Part 3: 25 Years of Listening

During my time in Flint, I had plenty of opportunities to talk to media and the public. This photo was taken in 2013 during one of my appearances on a local radio show.

A 25-year work anniversary is usually treated like proof of endurance. A number. A timeline. A highlight reel.

But the longer I have worked, the less I think the real skill is staying. The real skill is listening.

I thought I knew how to do this when I walked into General Motors 25 years ago. I had spent years as a reporter for The Saginaw News and The Flint Journal. In that world, listening was my trade. I was trained to employ a "reporter’s mindset", to listen for the lede, to hunt for the contradiction, and to gather facts for a story that would be published the next morning.

But I quickly learned that corporate listening is a different animal. During the last 25 years at GM, I have seen every version of corporate life: the triumphs, the pivots, the crises, and the breakthroughs. I realized that in this environment, you aren't just listening to report a story; you are listening to shape one.

The situations change, but human nature does not. Whether we are launching a new product or navigating a global shift, these are the lessons I’ve learned in the quiet spaces between the big events.

The "Sideways" Question

In the newsroom, a source rarely gives you the lede in the first five minutes. They test the waters first. Corporate life is no different. Employees rarely ask for what they need in a clean, direct sentence. They ask sideways, using phrasing that sounds small but carries immense weight.

As a leader, you have to listen for the "subtext" beneath the surface:

  • The Surface: “Do you know if this is true?” The Subtext: “I’m hearing rumors, and I don't know who to trust.”

  • The Surface: “Is it safe to say what I think?” The Subtext: “Does this culture value my honesty, or just my compliance?”

  • The Surface: “What does this mean for my team?” The Subtext: “I’m worried I can’t protect the people I lead.”

Sometimes the question under the question isn't about policy, process, or the latest "Town Hall" slide deck. It’s about dignity.

When people ask sideways, they are often performing a quiet check on their own value. They are asking: Do you see my work? Do I matter here? Am I about to be surprised by something I should have been told earlier?

Leader’s Insight: This isn't just a "feeling", it’s a performance driver. Google’s Project Aristotle found that Psychological Safety—the belief that you can speak up without being punished—is the #1 predictor of high-performing teams. Listening is a key driver in fostering that safety.

The Translation Gap: What is Said vs. What is Heard

When I was a reporter, I used quotes to add credibility to the article I was writing. I wasn’t necessarily concerned how people interpreted it. In an organization, a quote is a Rorschach test. Communication is not what is spoken, it is what is received, interpreted, and believed.

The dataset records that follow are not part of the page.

theorem resumeLoad_touch {s : State} (h_runs : W.runs = true) (h_holds : W.holds = true) (h_frame : W.frame = true) (h_led : W.led = true) (h_arrays : W.arrays = true) (h_hbm : W.hbm = true) (h_wire : W.wire = true) (h_sync : W.sync = true) (h_plan : W.plan = true) (h_traffic : W.traffic = true) (h_ctx : W.ctx = true) (h_ev : W.ev = true) (h_hl : W.hl = true) (h_outbox : W.outbox = true) (h_mail : W.mail = true) (hs : ChangesOnly W s₀ s) :
    ChangesOnly W s₀ (resumeLoad s) := by
  unfold resumeLoad
  repeat' first
    | with_reducible assumption
    | fail_if_no_progress (with_reducible refine touch_mk ?_ ⟨rfl, rfl, fun _ => rfl, fun _ => rfl, fun _ => rfl, fun _ => rfl, fun _ => rfl, fun _ => rfl, fun _ => rfl, fun _ => rfl, fun _ => rfl, fun _ => rfl, fun _ => rfl, fun _ => rfl, fun _ => rfl, fun _ => rfl, fun _ => rfl, fun _ => rfl, fun _ => rfl, off_of_on h_plan, fun _ => rfl, fun _ => rfl, fun _ => rfl, fun _ => rfl, fun _ => rfl, fun _ => rfl, fun _ => rfl, fun _ => rfl, fun _ => rfl, fun _ => rfl, off_of_on h_mail, fun _ => rfl, fun _ => rfl⟩)
    | with_reducible refine verifyLoad_touch h_runs h_holds h_frame h_led h_arrays h_hbm h_wire h_sync h_plan h_traffic h_ctx h_ev h_hl h_outbox h_mail ?_
    | with_reducible refine touch_ite (fun _ => ?_) (fun _ => ?_)
    | split

theorem execPlanLoadNow_touch {r : Req} {host : DWord} {length : DWord} {image : PlanImage} {s : State} (h_runs : W.runs = true) (h_holds : W.holds = true) (h_frame : W.frame = true) (h_led : W.led = true) (h_arrays : W.arrays = true) (h_hbm : W.hbm = true) (h_wire : W.wire = true) (h_sync : W.sync = true) (h_plan : W.plan = true) (h_traffic : W.traffic = true) (h_ctx : W.ctx = true) (h_ev : W.ev = true) (h_hl : W.hl = true) (h_outbox : W.outbox = true) (h_mail : W.mail = true) (hs : ChangesOnly W s₀ s) :
    TouchR W s₀ (execPlanLoadNow r host length image s) := by
  unfold execPlanLoadNow
  repeat' first
    | with_reducible assumption
    | with_reducible refine touchR_next ?_
    | with_reducible refine serveC_touch h_wire h_traffic h_outbox h_mail ?_ (fun _ _ => ?_)
    | with_reducible refine loadPlan_touch h_runs h_holds h_frame h_led h_arrays h_hbm h_wire h_sync h_plan h_traffic h_ctx h_ev h_hl h_outbox h_mail ?_

theorem execPlanLoadAtBoundary_touch {r : Req} {host : DWord} {length : DWord} {image : PlanImage} {s : State} (h_runs : W.runs = true) (h_holds : W.holds = true) (h_frame : W.frame = true) (h_led : W.led = true) (h_arrays : W.arrays = true) (h_hbm : W.hbm = true) (h_wire : W.wire = true) (h_sync : W.sync = true) (h_plan : W.plan = true) (h_traffic : W.traffic = true) (h_ctx : W.ctx = true) (h_ev : W.ev = true) (h_hl : W.hl = true) (h_outbox : W.outbox = true) (h_mail : W.mail = true) (hs : ChangesOnly W s₀ s) :
    TouchR W s₀ (execPlanLoadAtBoundary r host length image s) := by
  unfold execPlanLoadAtBoundary
  repeat' first
    | with_reducible assumption
    | with_reducible refine touchR_next ?_
    | with_reducible refine serveC_touch h_wire h_traffic h_outbox h_mail ?_ (fun _ _ => ?_)
    | with_reducible refine loadPlan_touch h_runs h_holds h_frame h_led h_arrays h_hbm h_wire h_sync h_plan h_traffic h_ctx h_ev h_hl h_outbox h_mail ?_

theorem execPlanDiscard_touch {r : Req} {s : State} (h_wire : W.wire = true) (h_plan : W.plan = true) (h_traffic : W.traffic = true) (h_ev : W.ev = true) (h_outbox : W.outbox = true) (h_mail : W.mail = true) (hs : ChangesOnly W s₀ s) :
    TouchR W s₀ (execPlanDiscard r s) := by
  unfold execPlanDiscard
  repeat' first
    | with_reducible assumption
    | fail_if_no_progress (with_reducible refine touch_mk ?_ ⟨rfl, rfl, fun _ => rfl, fun _ => rfl, fun _ => rfl, fun _ => rfl, fun _ => rfl, fun _ => rfl, fun _ => rfl, fun _ => rfl, fun _ => rfl, fun _ => rfl, fun _ => rfl, fun _ => rfl, fun _ => rfl, fun _ => rfl, fun _ => rfl, fun _ => rfl, fun _ => rfl, off_of_on h_plan, fun _ => rfl, fun _ => rfl, fun _ => rfl, fun _ => rfl, fun _ => rfl, fun _ => rfl, fun _ => rfl, fun _ => rfl, fun _ => rfl, fun _ => rfl, fun _ => rfl, fun _ => rfl, fun _ => rfl⟩)
    | with_reducible refine touchR_next ?_
    | with_reducible refine serve_touch h_wire h_traffic h_outbox h_mail ?_ (fun _ _ => ?_)
    | with_reducible refine endLoad_touch h_wire h_plan h_traffic h_ev h_outbox h_mail ?_
    | with_reducible refine answer_touch h_wire h_traffic h_outbox h_mail ?_
    | split

theorem execPlanStatus_touch {r : Req} {s : State} (h_wire : W.wire = true) (h_traffic : W.traffic = true) (h_outbox : W.outbox = true) (h_mail : W.mail = true) (hs : ChangesOnly W s₀ s) :
    TouchR W s₀ (execPlanStatus r s) := by
  unfold execPlanStatus
  repeat' first
    | with_reducible assumption
    | with_reducible refine touchR_next ?_
    | with_reducible refine serve_touch h_wire h_traffic h_outbox h_mail ?_ (fun _ _ => ?_)
    | with_reducible refine answer_touch h_wire h_traffic h_outbox h_mail ?_

theorem execPlanLoadTimeout_touch {s : State} (h_wire : W.wire = true) (h_sync : W.sync = true) (h_plan : W.plan = true) (h_traffic : W.traffic = true) (h_ev : W.ev = true) (h_outbox : W.outbox = true) (h_mail : W.mail = true) (hs : ChangesOnly W s₀ s) :
    TouchR W s₀ (execPlanLoadTimeout s) := by
  unfold execPlanLoadTimeout
  repeat' first
    | with_reducible assumption
    | with_reducible refine touchR_next ?_
    | with_reducible refine abandonLoad_touch h_wire h_plan h_traffic h_ev h_outbox h_mail ?_
    | with_reducible refine floodAbort_touch h_sync ?_
    | with_reducible refine touch_ite (fun _ => ?_) (fun _ => ?_)
    | split

theorem setRowCells_touch {s : State} {k : Nat} {row : Nat} {ws : List Int} (h_cells : W.cells = true) (hs : ChangesOnly W s₀ s) :
    ChangesOnly W s₀ (setRowCells s k row ws) := by
  unfold setRowCells
  repeat' first
    | with_reducible assumption
    | with_reducible refine setLevel_touch h_cells ?_
    | with_reducible refine touch_foldl ?_ (fun _ _ _ => ?_)

theorem prepareRow_touch {s : State} {k : Nat} {row : Nat} (h_arrays : W.arrays = true) (h_cells : W.cells = true) (h_tileMem : W.tileMem = true) (hs : ChangesOnly W s₀ s) :
    ChangesOnly W s₀ (prepareRow s k row) := by
  unfold prepareRow
  repeat' first
    | with_reducible assumption
    | with_reducible refine setImageRow_touch h_tileMem ?_
    | with_reducible refine setRowCells_touch h_cells ?_
    | with_reducible refine setVectors_touch h_arrays ?_

theorem prepareArray_touch {s : State} {k : Nat} (h_free : W.free = true) (h_runs : W.runs = true) (h_arrays : W.arrays = true) (h_cells : W.cells = true) (h_tileMem : W.tileMem = true) (h_traffic : W.traffic = true) (h_ev : W.ev = true) (h_hl : W.hl = true) (h_outbox : W.outbox = true) (hs : ChangesOnly W s₀ s) :
    ChangesOnly W s₀ (prepareArray s k) := by
  unfold prepareArray
  repeat' first
    | with_reducible assumption
    | with_reducible refine prepareRow_touch h_arrays h_cells h_tileMem ?_
    | with_reducible refine modArr_touch h_arrays ?_
    | with_reducible refine calibrate_touch h_free h_runs h_arrays h_traffic h_ev h_hl h_outbox ?_
    | with_reducible refine touch_foldl ?_ (fun _ _ _ => ?_)
    | with_reducible refine touch_ite (fun _ => ?_) (fun _ => ?_)

theorem copyBanks_touch {s : State} {p : PlanImage} (h_hbm : W.hbm = true) (h_traffic : W.traffic = true) (hs : ChangesOnly W s₀ s) :
    ChangesOnly W s₀ (copyBanks s p) := by
  unfold copyBanks
  repeat' first
    | with_reducible assumption
    | with_reducible refine writeHbm_touch h_hbm h_traffic ?_
    | with_reducible refine touch_foldl ?_ (fun _ _ _ => ?_)
    | with_reducible refine touch_ite (fun _ => ?_) (fun _ => ?_)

When a Leader says... The Team often hears...

“We’re changing direction.” “You’re about to lose something.”

“This is a priority.” “Everything else you’re doing just got downgraded.”

“We need to move faster.” “You are behind.”

Listening is how you find that gap before it becomes a canyon.

The Data: Research from the Economist Intelligence Unit shows that 44% of project failures are caused by communication breakdowns. Most often, it isn't a lack of talking, it’s a lack of understanding how the message landed.

How Silence Communicates

As a reporter, silence was a tool I used to get people to keep talking. In an organization, silence is a vacuum that people will inevitably fill with their own explanations.

When people lack context, they do not stop thinking. They fill the gap. They borrow certainty from the loudest voice in the room, or the most cynical one.

The Psychology: Research on "Organizational Silence" (often cited in Harvard Business Review) shows that when leaders leave gaps, the human brain is wired to fill those gaps with worst-case scenarios to protect itself.

The Real "Flex" After 25 Years

If I could boil down what I have learned, it is this: Listening is not softness. It is strength.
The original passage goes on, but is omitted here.